• **Work order**
From the records that follow, give the number of lines that include the word "taken", with no further words.

• **Dataset content**
-- ==== Sys2Proof/Machine/Synth.lean ====
section
/-! DEFINITION. The commands that touch SynthState alone: NOP, TRIGGER and SET_VOLUME (41_commands.md rules R87 to R90). -/

namespace Sys2Proof.Machine

/-- NOP does nothing (R87). -/
def execNop (s : State) : Host.Outcome State Fault Refusal := .next s

/-- The SynthState a TRIGGER leaves (R88). -/
def triggered (v : Variant) (freqArg volArg : Word) : Synth where
  freq := freqArg
  volume := volArg
  phase := 0
  modPhase := 0
  samplesRemaining := BitVec.ofNat 32 (noteLen v)
  env := BitVec.ofNat 32 envOne

/-- TRIGGER starts a note from FREQ_ARG and VOL_ARG, in every device state (R88, R89). -/
def execTrigger (s : State) : Host.Outcome State Fault Refusal :=
  .next (s.setSynth (triggered s.cfg.variant s.freqArg s.volArg))

/-- SET_VOLUME copies VOL_ARG to VOLUME, in both variants and both device states (R90). -/
def execSetVolume (s : State) : Host.Outcome State Fault Refusal :=
  .next (s.setSynth { s.synth with volume := s.volArg })

end Sys2Proof.Machine
end

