-- ==== Sys2Proof/Certificates/Slice0/Obligations.lean ====
section
/-! DEFINITION. The statements for the provers. Each says which rule of spec/ it formalises; constants are written as the
numerals of the spec, not as the model's names for them, wherever that reads well. -/

open Sys2Proof Sys2Proof.Machine

/-! ## Encoding (30_encoding.md) -/

/-- Decoding the encoding of a well-formed command gives the command back, with every operand (R61, R62, R63). -/
def Obligations.DecodeOfEncodeIsTheCommand : Prop :=
  ∀ i : Instr, i.WellFormed → decode (encode i) = .command i

/-- Each word has one meaning: a word that decodes to a command is that command's encoding, and the command is
well-formed (R61, R62). -/
def Obligations.AcceptedWordIsItsCommandsEncoding : Prop :=
  ∀ (w : Word) (i : Instr), decode w = .command i → i.WellFormed ∧ encode i = w

/-- R64: the decoding procedure, by the bit fields and masks of its text, and what REJECT(c) means.
The error count is the model's own (log 10). -/
def Obligations.DecodingFollowsTheDecodeProcedure : Prop :=
  ∀ w : Word,
    (6 ≤ (w.extractLsb' 28 4).toNat → decode w = .reject .reservedOpcode) ∧
    ((w.extractLsb' 28 4).toNat = 5 → w &&& 0x0FFCF000#32 ≠ 0 → decode w = .reject .reservedBits) ∧
    ((w.extractLsb' 28 4).toNat ≤ 4 → w &&& 0x0FFFFFFF#32 ≠ 0 → decode w = .reject .reservedBits) ∧
    ((w.extractLsb' 28 4).toNat = 5 → w &&& 0x0FFCF000#32 = 0 →
      decode w = .command (.generate (w.extractLsb' 16 2).toNat (w.extractLsb' 0 12).toNat)) ∧
    (w &&& 0x0FFFFFFF#32 = 0 →
      ((w.extractLsb' 28 4).toNat = 0 → decode w = .command .nop) ∧
      ((w.extractLsb' 28 4).toNat = 1 → decode w = .command .trigger) ∧
      ((w.extractLsb' 28 4).toNat = 2 → decode w = .command .setVolume) ∧
      ((w.extractLsb' 28 4).toNat = 3 → decode w = .command .start) ∧
      ((w.extractLsb' 28 4).toNat = 4 → decode w = .command .shutdown)) ∧
    (∀ s : State,
      (decode w = .reject .reservedOpcode → execWord w s = .next { s with
        errCause := .reservedOpcode, errInfo := w, sticky := { s.sticky with cmdErr := true }, errCount := s.errCount + 1 }) ∧
      (decode w = .reject .reservedBits → execWord w s = .next { s with
        errCause := .reservedBits, errInfo := w, sticky := { s.sticky with cmdErr := true }, errCount := s.errCount + 1 }))

/-- R63: the opcode map, row by row; a word selects a row exactly when it decodes to a command of that row, and a word of a
reserved opcode selects none. -/
def Obligations.SelectingARowIsDecodingToIt : Prop :=
  (opcodeRow .nop = ⟨0x00000000#32, 0xFFFFFFFF#32⟩ ∧ opcodeRow .trigger = ⟨0x10000000#32, 0xFFFFFFFF#32⟩ ∧
    opcodeRow .setVolume = ⟨0x20000000#32, 0xFFFFFFFF#32⟩ ∧ opcodeRow .start = ⟨0x30000000#32, 0xFFFFFFFF#32⟩ ∧
    opcodeRow .shutdown = ⟨0x40000000#32, 0xFFFFFFFF#32⟩ ∧
    ∀ b n, opcodeRow (.generate b n) = ⟨0x50000000#32, 0xFFFCF000#32⟩) ∧
  (∀ (i : Instr) (w : Word), (opcodeRow i).selects w = true ↔ w &&& (opcodeRow i).mask = (opcodeRow i).matchBits) ∧
  (∀ (w : Word) (i : Instr), 6 ≤ (w.extractLsb' 28 4).toNat → (opcodeRow i).selects w = false) ∧
  (∀ (w : Word) (i : Instr), decode w = .command i → (opcodeRow i).selects w = true) ∧
    ∀ (w : Word) (i : Instr), (opcodeRow i).selects w = true →
      ∃ j, decode w = .command j ∧ opcodeRow j = opcodeRow i

/-- Words written out from the fields of R61 decode to the commands they stand for, one for each command, and three that are
no command (R65). -/
def Obligations.WrittenOutWordsDecode : Prop :=
  decode 0x00000000#32 = .command .nop ∧ decode 0x10000000#32 = .command .trigger ∧
    decode 0x20000000#32 = .command .setVolume ∧ decode 0x30000000#32 = .command .start ∧
    decode 0x40000000#32 = .command .shutdown ∧ decode 0x50020400#32 = .command (.generate 2 1024) ∧
    decode 0x10000100#32 = .reject .reservedBits ∧ decode 0x50001000#32 = .reject .reservedBits ∧
    decode 0x60000000#32 = .reject .reservedOpcode

/-! ## A step performs the next event, and so runs the decoded command (20_memory.md R50, 41_commands.md R86, 42 R95) -/

/-- When the next event writes to CMD a word that decodes to a command, the step is that command's `exec` at the state with
the event taken off the schedule, and then the bus answers completion; when the word is rejected, the step records the
error and the bus answers completion. Whatever the next event is, the step is that event performed at the state with it taken
off; a host transaction is performed by `hostStep`, an agent's turn by its step.
The schedule (log 5, log 8) and the kept bus answer (log 9) are the model's own. -/
def Obligations.StepRunsTheWrittenCommand : Prop :=
  (∀ (s : State) (w : Word) (rest : List Event), s.schedule = cmdWrite w :: rest →
    (∀ i, decode w = .command i → step s = answer .done (exec i { s with schedule := rest })) ∧
    (∀ r, decode w = .reject r →
      step s = .next ((State.raiseError { s with schedule := rest } (rejectCode r) w).respond .done))) ∧
  (∀ (s : State) (e : Event) (rest : List Event), s.schedule = e :: rest →
    step s = perform e { s with schedule := rest }) ∧
  (∀ s : State, (∀ x : Txn, perform (.host x) s = hostStep x s) ∧ perform .sink s = sinkStep s ∧
    perform .fill s = fillStep s ∧ perform .reset s = .next s.afterReset ∧
    ∀ level, perform (.sinkReady level) s = .next { s with sinkReady := level })

/-! ## The commands (41_commands.md) -/

/-- R87: the word of NOP; NOP leaves every register unchanged in any state; a word with OP = 0 and a reserved bit set is rejected
with code 2. -/
def Obligations.NopChangesNothing : Prop :=
  decode 0x00000000#32 = .command .nop ∧ (∀ s : State, exec .nop s = .next s) ∧
    ∀ w : Word, (w.extractLsb' 28 4).toNat = 0 → w ≠ 0 → decode w = .reject .reservedBits

/-- R88: TRIGGER's word; its whole next state, in every device state; SOUNDING becomes 1; a second TRIGGER wipes out the first;
and a FREQ_ARG or VOL_ARG of 0 gives a note of zeros that still counts down. -/
def Obligations.TriggerStartsTheNoteAfresh : Prop :=
  decode 0x10000000#32 = .command .trigger ∧ ∀ s : State,
    exec .trigger s = .next { s with synth := {
      freq := s.freqArg
      volume := s.volArg
      phase := 0
      modPhase := 0
      samplesRemaining := match s.cfg.variant with | .simple => 5292#32 | .fm => 11025#32
      env := 0x40000000#32 } } ∧
    ∀ t, exec .trigger s = .next t → t.sounding = true ∧
      (∀ f v, exec .trigger { t with freqArg := f, volArg := v } = exec .trigger { s with freqArg := f, volArg := v }) ∧
      (s.freqArg = 0 ∨ s.volArg = 0 → ∀ n,
        let r := advance s.cfg.variant s.masterGain n t.synth
        r.1 = List.replicate n 0 ∧ r.2.samplesRemaining.toNat = noteLen s.cfg.variant - n)

/-- R89: immediately after a TRIGGER step, SAMPLES_REMAINING = NOTE_LEN, PHASE = 0 and MOD_PHASE = 0. -/
def Obligations.TriggerPostcondition : Prop :=
  ∀ s : State, ∃ t, exec .trigger s = .next t ∧ t.synth.samplesRemaining.toNat = noteLen s.cfg.variant ∧
    t.synth.phase = 0 ∧ t.synth.modPhase = 0

/-- R90: SET_VOLUME's word; it copies VOL_ARG to VOLUME, in both variants and both device states, and writes nothing else; while
no note sounds that is not heard, and a TRIGGER overwrites it. -/
def Obligations.SetVolumeCopiesVolArg : Prop :=
  decode 0x20000000#32 = .command .setVolume ∧ ∀ s : State,
    exec .setVolume s = .next { s with synth := { s.synth with volume := s.volArg } } ∧
    ∀ t, exec .setVolume s = .next t →
      (s.synth.samplesRemaining = 0 → ∀ n, (advance s.cfg.variant s.masterGain n t.synth).1 = List.replicate n 0) ∧
      ∃ u, exec .trigger t = .next u ∧ u.synth.volume = s.volArg

/-- START's two refusals (R91, R115): code 5 while running whatever the sink, code 6 while stopped with the sink not ready;
the record is the only effect.
The error count is the model's own (log 10). -/
def Obligations.StartIsRefusedWithItsRecord : Prop :=
  ∀ s : State,
    (s.running = true → exec .start s = .next { s with
      errCause := .startWhileRunning, errInfo := 0x30000000#32, sticky := { s.sticky with cmdErr := true },
      errCount := s.errCount + 1 }) ∧
    (s.running = false → s.sinkReady = false → exec .start s = .next { s with
      errCause := .initFail, errInfo := 0x30000000#32, sticky := { s.sticky with initErr := true },
      errCount := s.errCount + 1 })

/-- START on a stopped device with a ready sink (R91): it completes; SynthState has advanced by NUM_BUF × BUF_FRAMES steps;
every buffer holds its part of those samples in index order and is enqueued; FILL_COUNT counts the passes; FILL_TIME holds the
last pass's draw; bytes outside the buffers and every other field are unchanged.
The numbering of draws is the model's own (log 4). -/
def Obligations.StartPrimesEveryBufferAndRuns : Prop :=
  ∀ s : State, s.running = false → s.sinkReady = true →
    let nb := s.cfg.numBuf.toNat
    let bf := s.cfg.bufFrames.toNat
    let adv := advance s.cfg.variant s.masterGain (nb * bf) s.synth
    ∃ t, exec .start s = .next t ∧
      t = { s with
        synth := adv.2
        mem := t.mem
        pq := s.pq ++ List.range nb
        fillCount := s.fillCount + BitVec.ofNat 32 nb
        fillTime := Config.freeWord (s.draws + nb - 1)
        fillTimeHeld := true
        draws := s.draws + nb
        running := true } ∧
      (∀ b k, b < nb → k < bf → t.frame b k = u16 (adv.1.getD (b * bf + k) 0)) ∧
      s.SameBytesOutside t 0x1000 (0x1000 + 2 * nb * bf)

/-- R92: SHUTDOWN's word; on a stopped device nothing at all; on a running one it stops, empties both queues, zeroes every frame and
SynthState, and leaves bytes outside the buffers and every other field unchanged; a second one changes nothing. -/
def Obligations.ShutdownStopsAndDisposes : Prop :=
  decode 0x40000000#32 = .command .shutdown ∧ ∀ s : State,
    (s.running = false → exec .shutdown s = .next s) ∧
    (s.running = true → ∃ t, exec .shutdown s = .next t ∧
      t = { s with running := false, pq := [], fq := [], synth := ⟨0, 0, 0, 0, 0, 0⟩, mem := t.mem } ∧
      (∀ b k, b < s.cfg.numBuf.toNat → k < s.cfg.bufFrames.toNat → t.frame b k = 0) ∧
      s.SameBytesOutside t 0x1000 (0x1000 + 2 * s.cfg.numBuf.toNat * s.cfg.bufFrames.toNat) ∧
      exec .shutdown t = .next t)

/-- GENERATE in range on a stopped device (R93): it completes; SynthState has advanced by N steps; frames 0 to N−1 of buffer b
hold their samples; every byte outside those frames and every other field is unchanged. -/
def Obligations.GenerateRendersIntoTheBuffer : Prop :=
  ∀ (s : State) (b n : Nat), s.running = false → b < s.cfg.numBuf.toNat → n ≤ s.cfg.bufFrames.toNat →
    let adv := advance s.cfg.variant s.masterGain n s.synth
    ∃ t, exec (.generate b n) s = .next t ∧
      t = { s with synth := adv.2, mem := t.mem } ∧
      (∀ k, k < n → t.frame b k = u16 (adv.1.getD k 0)) ∧
      s.SameBytesOutside t (frameAddr s.cfg b 0) (frameAddr s.cfg b 0 + 2 * n)

/-- GENERATE's two refusals (R93, R115): code 3 while running whatever its arguments, code 4 on a stopped device for a buffer
index or count out of range; the record, with the command word, is the only effect.
The error count is the model's own (log 10). The operands are any numbers: where they do not fit their fields (b of 4 or more, N of
4096 or more) no word decodes to the command, and both the refusal and its information word are the model's own (log 16). -/
def Obligations.GenerateIsRefusedWithItsRecord : Prop :=
  ∀ (s : State) (b n : Nat),
    let w : Word := BitVec.ofNat 32 (0x50000000 + b * 0x10000 + n)
    (s.running = true → exec (.generate b n) s = .next { s with
      errCause := .cmdWhileRunning, errInfo := w, sticky := { s.sticky with cmdErr := true },
      errCount := s.errCount + 1 }) ∧
    (s.running = false → (s.cfg.numBuf.toNat ≤ b ∨ s.cfg.bufFrames.toNat < n) → exec (.generate b n) s = .next { s with
      errCause := .badArgument, errInfo := w, sticky := { s.sticky with cmdErr := true },
      errCount := s.errCount + 1 })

• **Output below**
2